Many social goals . . . require partnership between public and private groups. Though government should not seek to replace local communities, it may need to empower them by strategies of support, including revenue-sharing and technical assistance. There is a great need for study and experimentation with creative use of the structures of civil society, and public-private cooperation, especially where the delivery of health, educational and social services are concerned.

Last, but not least, we should not hesitate to speak up and express our moral concerns to others when it comes to issues we care about deeply and share with one another. It might be debatable whether or not we should encourage our neighbors to keep their lawns green (which may well be environmentally unsound), but there should be little doubt that we should expect one another to attend to our children, and vulnerable community members. Those who neglect these duties, should be explicitly considered poor members of the community.

National and local service, as well as volunteer work, is desirable to build and express a civil commitment. Such activities, bringing together people from different backgrounds and enabling and encouraging them to work together, build community and foster mutual respect and tolerance. . . .

Duties to the Polity
Being informed about public affairs is a prerequisite for keeping the polity from being controlled by demagogues, for taking action when needed in one’s own interests and that of others, for achieving justice and the shared future.

Voting is one tool for keeping the polity reflective of its constituent communities. Those who feel that none of the candidates reflect their views ought to seek out other like-minded citizens and seek to field their own candidate rather than retreat from the polity. Still, some persons may discharge their community responsibilities by being involved in non-political activities, say, in volunteer work. Just as the polity is but one facet of interdependent social life, so voting and political activity are not the only ways to be responsible members of society. A good citizen is involved in a community or communities, but not necessarily active in the polity.

Paying one’s taxes, encouraging others to pay their fair share, and serving on juries are fully obligatory. One of the most telling ills of our time is the expectation of many Americans that they are entitled to ever more public services without paying for them (as reflected in public opinion polls that show demands to slash government and taxes but also to expand practically every conceivable government function). We all take for granted the right to be tried before a jury of our peers, but, all too often we are unwilling to serve on juries ourselves.

Cleaning Up the Polity
We need to revitalize public life so that the two-thirds of our citizens who now say they feel alienated or that the polity is not theirs, will again be engaged in it.

Campaign contributions to members of Congress and state legislatures, speaking fees, and bribes have become so pervasive that in many areas of public policy and on numerous occasions the public interest is ignored as legislators pay off their debts to special interests. Detailed rationalizations have been spun to justify the system. It is said that giving money to politicians is a form of democratic participation. In fact, the rich can “participate” in this way so much more effectively than the poor, that the democratic principle of one-person one-vote is severely compromised. It is said that money buys only access to the politician’s ear; but even if money does not buy commitment, access should not be allotted according to the depth of one’s pockets. It is said that every group has its pool of money and hence as they all grease Congress, all Americans are served. But those who cannot grease at all or not as well, lose out and so do long-run public goals that are not underwritten by any particular interest groups.

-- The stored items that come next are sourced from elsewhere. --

-- ==== Sys2Proof/Config.lean ====
section
/-!
DEFINITION. What an implementation fixes and the free values: constants without a body, so that no proof can
see what they are. Each is named in the assumption log.
-/
namespace Sys2Proof.Config

/-- A fresh free value: the n-th one drawn, cut to the width its user needs (log 7). -/
opaque free : Nat → Word

/-- The FP32 output bits of the activation functions ACT 0x4 to 0xA on an FP32 input: fixed only by the
published test vectors (06, R202; log 20). -/
opaque activation : Nat → Half → Half

/-- The FP32 bits of the derivative of SiLU and GELU at a stored output, on the branch the bit names: that of the preimage which
the published inversion procedure returns (06, R203, R205; log 20). -/
opaque activationDeriv : Nat → Half → Bool → Half

/-- The exponent of a per-tensor scale whose power of two lies outside the range of FP32 (03, R108: the scale is an
FP32 power of two and the rule does not say what an unrepresentable one becomes; log 25). -/
opaque scaleBeyond : Int → Int

/-- The exponent of a per-tensor scale for a negative reference amax, which only a history that the host has written can
hold (03, R108, R111: the logarithm is not stated; log 25). -/
opaque scaleNegative : Rat → Int

/-- The element codes that a unit takes from a coded block it does not decode: block address and element index
(05, R168, R174: the elements are poisoned and their values are not stated; log 24). -/
opaque undecoded : Nat → Nat → Nat

/-- The FP32 bits of the elements of a row whose statistics record fails its check: a draw's number, the row and the
element (06, R200: the row's output is poisoned and its values are not stated; log 36). -/
opaque rowUnchecked : Nat → Nat → Nat → Half

/-- The accumulator of an element whose sum failed its check: a draw's number, the plane, the row and the column
(13, R417 to R420: the output is written as computed, and what was computed is wrong or not; log 111). -/
opaque disturbed : Nat → Nat → Nat → Nat → BitVec 178

/-- SAT of the stochastic rounding that stores BF16 moments (07, R230 gives RND and the streams but no SAT; log 41). -/
opaque momentSat : Bool

/-- The RSA-4096 modulus of the identity key for an epoch, as 512 big-endian bytes: it derives from the secret
fuses (15, R501; log 21). -/
opaque identityModulus : Nat → List Byte

/-- An RSASSA-PSS signature of a message under the identity key of an epoch (07, R250; 15, R503; log 21). -/
opaque sign : Nat → List Byte → List Byte

/-- Whether an RSASSA-PSS signature of a message verifies under a modulus and exponent (15, R488; log 21). -/
opaque verify : List Byte → Nat → List Byte → List Byte → Bool

/-- SHA-512 of the vendor key that the fuses hold (15, R488; log 21). -/
opaque keyHash : List Byte

/-- The boot ROM digest of measurement block 1 (15, R504; log 21). -/
opaque bootRomDigest : List Byte

/-- The certificate chain that Eloathiah provisions in slot 0 (15, R502; log 21). -/
opaque slot0Chain : List Byte

/-- Whether the leaf of a certificate chain holds a given public modulus (15, R502; log 21). -/
opaque leafHolds : List Byte → List Byte → Bool

/-- The station address of a far port, as the fuses hold it (10, R317; log 4). -/
opaque fuseMac : Nat → BitVec 48

/-- RANK and FORM of a context record, and its SHAPE, OFFSET and EXTENT fields as one number, for its data's length
(07, R248 states them for binding content only; log 42). -/
opaque contextRank : Nat
opaque contextForm : Nat
opaque contextShape : Nat → Nat

/-- TGEN of a fragment's table image and blocks and SLOT of its blocks, for a tensor and a round (10, R335, R336 and 05,
R187 state neither; log 43). -/
opaque fragmentGen : Nat → Nat → Nat
opaque fragmentSlot : Nat → Nat → Nat

/-- The place among a fragment's kept values of one of its elements that are not +0, for the fragment's digest and the
element's number among them, when fewer of them than KEPT are not +0 (10, R324, R336: which +0 elements are kept values
is not stated; log 44). -/
opaque keptPlace : Nat → Nat → Nat

/-- The image that the slot holds as shipped (15; log 4). -/
opaque shippedImage : List Byte

/-- Spare blocks that the dies of a channel hold at shipping beyond those of the superblocks (16, R510: at least none;
log 53). -/
opaque spareBlocks : Nat → Nat

/-- The wave rate of a region in Mwave/s at an applied supply in mV and a junction temperature in degrees, before the bounds
of R2 and R589 are laid on it; what they leave is open (log 54). -/
opaque waveRate : Nat → Nat → Nat → Nat

/-- The row of a memory device that holds a device address, the bank of a row, and the spare rows of a bank of a device: the
mapping above the device is not architectural, and the number of spares is not stated (11, R353, R355, R361; log 55). -/
opaque memRow : Nat → Nat
opaque rowBank : Nat → Nat
opaque spareRows : Nat → Nat → Nat

/-- What the sensor of a memory device reads at a time of the time base, in degrees (11, R364; log 123). -/
opaque deviceTemp : Nat → Nat → Nat

end Sys2Proof.Config
end

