-- ==== Sys2Proof/Machine/Layout.lean ====
section
/-!
DEFINITION. The register tables of the spec: for every register, window entry and counter set, its fields with
their places, access codes and reset values (00, R10, R11; the table of each rule named below). A reserved bit
has no field, so it reads 0 and keeps nothing. Resets that the spec gives as "from fuses", "from training",
"from the journal" or "measured" are those of log 4 and log 5.
-/
namespace Sys2Proof.Machine

/-- Access codes of register tables (00_scope.md). -/
inductive Access where
  | ro | rw | rw1c | wo | rwl
  deriving DecidableEq, Repr

/-- Where a field's reset value comes from: a constant, a handle of the kind with the entry's own index, or the
fuses. -/
inductive Source where
  | const | handle | fuse
  deriving DecidableEq, Repr

/-- The register tables, one name for each table or register of the spec. -/
inductive Tab where
  | hubRwlRefused | hubIdent | hubD2d | ctx | ctxSel | gauSel | gauge | gauRung | census | censusSum 
  | tsqSplit | bindSel | bind | upuLend | upuAudit | upuStatus | chan | colStep | fabArb | fabId | fabRoute 
  | fabPort | whdPort | round | partner | memDev | scrub | tmvStatus | part | rasLog | rasTest | hubLink 
  | ring | evtStatus | evtCtrl | secBoot | secState | secOp | cisStatus | cisCtrl | cisWear | mould 
  | pwrRegion | pwrCap | pwrStatus | pwrInput | tbsStatus | tileCnt | regionCnt | dieCnt | moduleCnt | sample 
  | trace | evtEnable | obsMark | secFwBuild | secOpAddr | secOpLen | secOpArg | cisWritten | cisNand | cisOp 
  | cisOpAddr | cisOpLen | cisOpArg | tbsTime | colSel | chanSel | roundSel | mouldSel | sampleSel | msix 
  | msixPba
  deriving DecidableEq, Repr

/-- One field of a table: its lowest bit, width, access code and reset value. -/
structure Fld where
  tab : Tab
  lo  : Nat
  len : Nat
  acc : Access
  rst : Nat
  src : Source
  deriving DecidableEq, Repr

/-- The value a field holds after reset in entry `i`. -/
def Fld.default (f : Fld) (i : Nat) : Nat :=
  match f.src with
  | .const => f.rst
  | .handle => f.rst + i
  | .fuse => (Config.fuseMac i).toNat

namespace HubRwlRefused
/-! R583 -/
def COUNT : Fld := ⟨.hubRwlRefused, 0, 32, .ro, 0, .const⟩
def LAST_REFUSED : Fld := ⟨.hubRwlRefused, 32, 8, .ro, 0, .const⟩
/-- Every field, in ascending order. -/
def fields : List Fld := [ COUNT, LAST_REFUSED]
end HubRwlRefused

namespace HubIdent
/-! R12 -/
def PART : Fld := ⟨.hubIdent, 0, 16, .ro, 0x768, .const⟩
def STEP_MINOR : Fld := ⟨.hubIdent, 16, 4, .ro, 0, .const⟩
def STEP_MAJOR : Fld := ⟨.hubIdent, 20, 4, .ro, 0, .const⟩
def TILES_ENABLED : Fld := ⟨.hubIdent, 32, 11, .ro, 0x400, .const⟩
def FAMILY : Fld := ⟨.hubIdent, 48, 16, .ro, 0x4d4c, .const⟩
/-- Every field, in ascending order. -/
def fields : List Fld := [ PART, STEP_MINOR, STEP_MAJOR, TILES_ENABLED, FAMILY]
end HubIdent

namespace HubD2d
/-! R44 -/
def LINK_01 : Fld := ⟨.hubD2d, 0, 4, .ro, 2, .const⟩
def LINK_12 : Fld := ⟨.hubD2d, 4, 4, .ro, 2, .const⟩
def LINK_23 : Fld := ⟨.hubD2d, 8, 4, .ro, 2, .const⟩
def LINK_30 : Fld := ⟨.hubD2d, 12, 4, .ro, 2, .const⟩
def HUB_0 : Fld := ⟨.hubD2d, 16, 4, .ro, 2, .const⟩
def HUB_1 : Fld := ⟨.hubD2d, 20, 4, .ro, 2, .const⟩
def HUB_2 : Fld := ⟨.hubD2d, 24, 4, .ro, 2, .const⟩
def HUB_3 : Fld := ⟨.hubD2d, 28, 4, .ro, 2, .const⟩
def DETOUR : Fld := ⟨.hubD2d, 32, 4, .ro, 0, .const⟩
def DIE_RETIRED : Fld := ⟨.hubD2d, 36, 4, .ro, 0, .const⟩
def CHANGED : Fld := ⟨.hubD2d, 40, 1, .rw1c, 0, .const⟩
/-- Every field, in ascending order. -/
def fields : List Fld := [ LINK_01, LINK_12, LINK_23, LINK_30, HUB_0, HUB_1, HUB_2, HUB_3, DETOUR, DIE_RETIRED, CHANGED]
end HubD2d

namespace Ctx
/-! R57 -/
def HANDLE : Fld := ⟨.ctx, 0, 32, .ro, 0x10000000, .handle⟩
def STATE : Fld := ⟨.ctx, 32, 3, .ro, 0, .const⟩
def PENDING_ENABLE : Fld := ⟨.ctx, 35, 1, .ro, 0, .const⟩
def PARTITION : Fld := ⟨.ctx, 36, 5, .rwl, 0, .const⟩
def CHECK : Fld := ⟨.ctx, 41, 2, .rwl, 0, .const⟩
def GATE_POLICY : Fld := ⟨.ctx, 43, 1, .rw, 0, .const⟩
def PRIV : Fld := ⟨.ctx, 44, 1, .rwl, 0, .const⟩
def LADDER_LO : Fld := ⟨.ctx, 48, 2, .rwl, 1, .const⟩
def LADDER_HI : Fld := ⟨.ctx, 50, 2, .rwl, 3, .const⟩
def END_REASON : Fld := ⟨.ctx, 56, 8, .ro, 0, .const⟩
def SEED : Fld := ⟨.ctx, 64, 64, .rwl, 0, .const⟩
def STEP : Fld := ⟨.ctx, 128, 64, .rwl, 0, .const⟩
def ATTEMPT : Fld := ⟨.ctx, 192, 64, .rwl, 0, .const⟩
def MASTER_BASE : Fld := ⟨.ctx, 256, 48, .rwl, 0, .const⟩
def MOMENT_BASE : Fld := ⟨.ctx, 320, 48, .rwl, 0, .const⟩
def WORK_BASE : Fld := ⟨.ctx, 384, 48, .rwl, 0, .const⟩
def FACTOR_BASE : Fld := ⟨.ctx, 448, 48, .rwl, 0, .const⟩
def GAUGE_BASE : Fld := ⟨.ctx, 512, 14, .rwl, 0, .const⟩
def GAUGE_COUNT : Fld := ⟨.ctx, 528, 15, .rwl, 0, .const⟩
def LIVE_THREADS : Fld := ⟨.ctx, 576, 22, .ro, 0, .const⟩
def FAULT_OPID : Fld := ⟨.ctx, 640, 32, .ro, 0, .const⟩
def FAULT_TILE : Fld := ⟨.ctx, 672, 10, .ro, 0, .const⟩
def FAULT_SLOT : Fld := ⟨.ctx, 682, 11, .ro, 0, .const⟩
/-- Every field, in ascending order. -/
def fields : List Fld :=
  [ HANDLE, STATE, PENDING_ENABLE, PARTITION, CHECK, GATE_POLICY, PRIV, LADDER_LO, LADDER_HI, END_REASON, SEED, STEP] ++
  [ ATTEMPT, MASTER_BASE, MOMENT_BASE, WORK_BASE, FACTOR_BASE, GAUGE_BASE, GAUGE_COUNT, LIVE_THREADS, FAULT_OPID, FAULT_TILE, FAULT_SLOT]
end Ctx

namespace CtxSel
/-! R62 -/
def INDEX : Fld := ⟨.ctxSel, 0, 16, .rw, 0, .const⟩
def REFRESH : Fld := ⟨.ctxSel, 16, 1, .wo, 0, .const⟩
/-- Every field, in ascending order. -/
def fields : List Fld := [ INDEX, REFRESH]
end CtxSel

namespace GauSel
/-! R115 -/
def INDEX : Fld := ⟨.gauSel, 0, 14, .rw, 0, .const⟩
def REFRESH : Fld := ⟨.gauSel, 14, 1, .wo, 0, .const⟩
/-- Every field, in ascending order. -/
def fields : List Fld := [ INDEX, REFRESH]
end GauSel

namespace Gau
/-! R116 -/
def SAT_LIMIT : Fld := ⟨.gauge, 0, 16, .rw, 0x40, .const⟩
def UNDER_LIMIT : Fld := ⟨.gauge, 16, 16, .rw, 0x400, .const⟩
def PERSIST : Fld := ⟨.gauge, 32, 4, .rw, 2, .const⟩
def NF_PROMOTE : Fld := ⟨.gauge, 36, 1, .rw, 1, .const⟩
def CLEAR_HISTORY : Fld := ⟨.gauge, 37, 1, .wo, 0, .const⟩
def HIST_COUNT : Fld := ⟨.gauge, 40, 5, .rwl, 0, .const⟩
def HIST_NEXT : Fld := ⟨.gauge, 45, 4, .rwl, 0, .const⟩
def TRIP_RUN : Fld := ⟨.gauge, 49, 4, .ro, 0, .const⟩
def LAST_OBSERVED : Fld := ⟨.gauge, 64, 64, .ro, 0, .const⟩
def LAST_ZEROS : Fld := ⟨.gauge, 128, 64, .ro, 0, .const⟩
def LAST_UNDER : Fld := ⟨.gauge, 192, 64, .ro, 0, .const⟩
def LAST_SATS : Fld := ⟨.gauge, 256, 64, .ro, 0, .const⟩
def LAST_NONFINITE : Fld := ⟨.gauge, 320, 64, .ro, 0, .const⟩
def LAST_AMAX : Fld := ⟨.gauge, 384, 32, .ro, 0, .const⟩
def LAST_ATTEMPT : Fld := ⟨.gauge, 448, 64, .ro, 0, .const⟩
def HISTORY : Fld := ⟨.gauge, 512, 512, .rwl, 0, .const⟩
/-- Every field, in ascending order. -/
def fields : List Fld :=
  [ SAT_LIMIT, UNDER_LIMIT, PERSIST, NF_PROMOTE, CLEAR_HISTORY, HIST_COUNT, HIST_NEXT, TRIP_RUN, LAST_OBSERVED, LAST_ZEROS, LAST_UNDER, LAST_SATS] ++
  [ LAST_NONFINITE, LAST_AMAX, LAST_ATTEMPT, HISTORY]
end Gau

namespace GauRung
/-! R119 -/
def INDEX : Fld := ⟨.gauRung, 0, 16, .rw, 0, .const⟩
def RUNG : Fld := ⟨.gauRung, 16, 2, .rw, 1, .const⟩
def SET : Fld := ⟨.gauRung, 18, 1, .wo, 0, .const⟩
def PENDING : Fld := ⟨.gauRung, 19, 1, .ro, 0, .const⟩
def PROMOTIONS : Fld := ⟨.gauRung, 32, 16, .ro, 0, .const⟩
/-- Every field, in ascending order. -/
def fields : List Fld := [ INDEX, RUNG, SET, PENDING, PROMOTIONS]
end GauRung

namespace Census
/-! R154 -/
def BYPASS : Fld := ⟨.census, 0, 64, .ro, 0, .const⟩
def W : Fld := ⟨.census, 64, 7, .ro, 0x40, .const⟩
def RETIRED : Fld := ⟨.census, 71, 1, .ro, 0, .const⟩
def FUSED_OFF : Fld := ⟨.census, 72, 1, .ro, 0, .const⟩
def PENDING : Fld := ⟨.census, 73, 1, .ro, 0, .const⟩
def GROWN : Fld := ⟨.census, 80, 8, .ro, 0, .const⟩
def RATE : Fld := ⟨.census, 96, 16, .ro, 0x76c, .const⟩
/-- Every field, in ascending order. -/
def fields : List Fld := [ BYPASS, W, RETIRED, FUSED_OFF, PENDING, GROWN, RATE]
end Census

namespace CensusSum
/-! R155 -/
def COLUMNS : Fld := ⟨.censusSum, 0, 17, .ro, 0x10000, .const⟩
def TILES_LIVE : Fld := ⟨.censusSum, 17, 11, .ro, 0x400, .const⟩
def GENERATION : Fld := ⟨.censusSum, 32, 16, .ro, 0, .const⟩
def CHANGED : Fld := ⟨.censusSum, 48, 1, .rw1c, 0, .const⟩
def ANY_PENDING : Fld := ⟨.censusSum, 49, 1, .ro, 0, .const⟩
/-- Every field, in ascending order. -/
def fields : List Fld := [ COLUMNS, TILES_LIVE, GENERATION, CHANGED, ANY_PENDING]
end CensusSum

namespace TsqSplit
/-! R211 -/
def MODE : Fld := ⟨.tsqSplit, 0, 1, .rwl, 0, .const⟩
def AUDIT_HELD : Fld := ⟨.tsqSplit, 1, 1, .ro, 0, .const⟩
def ROLE : Fld := ⟨.tsqSplit, 64, 64, .ro, 0, .const⟩
/-- Every field, in ascending order. -/
def fields : List Fld := [ MODE, AUDIT_HELD, ROLE]
end TsqSplit

namespace BindSel
/-! R215 -/
def INDEX : Fld := ⟨.bindSel, 0, 13, .rw, 0, .const⟩
def REFRESH : Fld := ⟨.bindSel, 13, 1, .wo, 0, .const⟩
/-- Every field, in ascending order. -/
def fields : List Fld := [ INDEX, REFRESH]
end BindSel

namespace Bind
/-! R216 -/
def HANDLE : Fld := ⟨.bind, 0, 32, .ro, 0x80000000, .handle⟩
def STATE : Fld := ⟨.bind, 32, 3, .ro, 0, .const⟩
def PENDING_ENABLE : Fld := ⟨.bind, 35, 1, .ro, 0, .const⟩
def RULE : Fld := ⟨.bind, 36, 4, .rwl, 0, .const⟩
def MOM_FMT : Fld := ⟨.bind, 40, 1, .rwl, 0, .const⟩
def NESTEROV : Fld := ⟨.bind, 41, 1, .rwl, 0, .const⟩
def CONTEXT : Fld := ⟨.bind, 48, 16, .rwl, 0, .const⟩
def TENSOR : Fld := ⟨.bind, 64, 24, .rwl, 0, .const⟩
def DIM0 : Fld := ⟨.bind, 96, 32, .rwl, 0, .const⟩
def DIM1 : Fld := ⟨.bind, 128, 32, .rwl, 0, .const⟩
def SHARD_ROWS : Fld := ⟨.bind, 160, 20, .rwl, 0, .const⟩
def SHARD_COLS : Fld := ⟨.bind, 180, 20, .rwl, 0, .const⟩
def SHARD_FIRST : Fld := ⟨.bind, 200, 32, .rwl, 0, .const⟩
def SHARD_COUNT : Fld := ⟨.bind, 232, 20, .rwl, 0, .const⟩
def P0 : Fld := ⟨.bind, 256, 40, .rwl, 0, .const⟩
def MOMENT_OFFSET : Fld := ⟨.bind, 320, 32, .rwl, 0, .const⟩
def FACTOR_OFFSET : Fld := ⟨.bind, 352, 32, .rwl, 0, .const⟩
def WORK_OFFSET : Fld := ⟨.bind, 384, 32, .rwl, 0, .const⟩
def REGION_MASK : Fld := ⟨.bind, 416, 32, .rwl, 0, .const⟩
def BETA1 : Fld := ⟨.bind, 448, 32, .rw, 0x3f666666, .const⟩
def BETA2 : Fld := ⟨.bind, 480, 32, .rw, 0x3f7fbe77, .const⟩
def EPS : Fld := ⟨.bind, 512, 32, .rw, 0x322bcc77, .const⟩
def WD : Fld := ⟨.bind, 544, 32, .rw, 0, .const⟩
def CA : Fld := ⟨.bind, 576, 32, .rw, 0x3fc00000, .const⟩
def CB : Fld := ⟨.bind, 608, 32, .rw, 0xbf000000, .const⟩
def CC : Fld := ⟨.bind, 640, 32, .rw, 0, .const⟩
def SHAPE_SCALE : Fld := ⟨.bind, 672, 32, .rw, 0x3f800000, .const⟩
def ITERS : Fld := ⟨.bind, 704, 8, .rw, 5, .const⟩
def ROOT_EVERY : Fld := ⟨.bind, 712, 16, .rw, 0x64, .const⟩
def ROOT_EPS : Fld := ⟨.bind, 736, 32, .rw, 0x3727c5ac, .const⟩
def HELD_COUNT : Fld := ⟨.bind, 768, 32, .ro, 0, .const⟩
def LAST_HELD_STEP : Fld := ⟨.bind, 800, 64, .ro, 0, .const⟩
def LAST_HELD_SHARD : Fld := ⟨.bind, 864, 32, .ro, 0, .const⟩
def WORK_FMT : Fld := ⟨.bind, 896, 4, .rwl, 0xf, .const⟩
def WORK_SCL : Fld := ⟨.bind, 900, 2, .rwl, 2, .const⟩
def WORK_DUAL : Fld := ⟨.bind, 902, 1, .rwl, 1, .const⟩
def WORK_GAUGE_EN : Fld := ⟨.bind, 903, 1, .rwl, 0, .const⟩
def WORK_GAUGE : Fld := ⟨.bind, 904, 14, .rwl, 0, .const⟩
def WORK_TSCALE : Fld := ⟨.bind, 928, 32, .rwl, 0x3f800000, .const⟩
/-- Every field, in ascending order. -/
def fields : List Fld :=
  [ HANDLE, STATE, PENDING_ENABLE, RULE, MOM_FMT, NESTEROV, CONTEXT, TENSOR, DIM0, DIM1, SHARD_ROWS, SHARD_COLS] ++
  [ SHARD_FIRST, SHARD_COUNT, P0, MOMENT_OFFSET, FACTOR_OFFSET, WORK_OFFSET, REGION_MASK, BETA1, BETA2, EPS, WD, CA] ++
  [ CB, CC, SHAPE_SCALE, ITERS, ROOT_EVERY, ROOT_EPS, HELD_COUNT, LAST_HELD_STEP, LAST_HELD_SHARD, WORK_FMT, WORK_SCL, WORK_DUAL] ++
  [ WORK_GAUGE_EN, WORK_GAUGE, WORK_TSCALE]
end Bind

To establish conditions under which elected officials will be able to respond to the public interest, to the genuine needs of all citizens, and to their own consciences requires that the role of private money in public life be reduced as much as possible. All candidates should receive some public support, as presidential candidates already do, as well as some access to radio and TV.

To achieve this major renewal and revitalization of public life, to reinstitute the prerequisites for attending to the public interest, requires a major social movement, akin to the progressive movement of the beginning of the century. For even good causes can become special interests if they are not part of such a movement, keeping their strategies and aims in constant dialogue with larger aims and multiple ends. Citizens who care about the integrity of the polity either on the local, state, or national level, should band with their fellows to form a neo-progressive communitarian movement. They should persevere until elected officials are beholden–not to special interests–but only to the voters and to their own consciences.

Freedom of Speech
The First Amendment is as dear to communitarians as it is to libertarians and many other Americans. Suggestions that it should be curbed to bar verbal expressions of racism, sexism, and other slurs seem to us to endanger the essence of the First Amendment, which is most needed when what some people say is disconcerting to some others. However, one should not ignore the victims of such abuse. Whenever individuals or members of a group are harassed, many non-legal measures are appropriate to express disapproval of hateful expressions and to promote tolerance among the members of the polity. For example, a college campus faced with a rash of incidents indicating bigotry, may conduct a teach-in on intergroup understanding. This, and much more, can be done without compromising the First Amendment. . . .

Social Justice
At the heart of the communitarian understanding of social justice is the idea of reciprocity: each member of the community owes something to all the rest, and the community owes something to each of its members. Justice requires responsible individuals in a responsive community.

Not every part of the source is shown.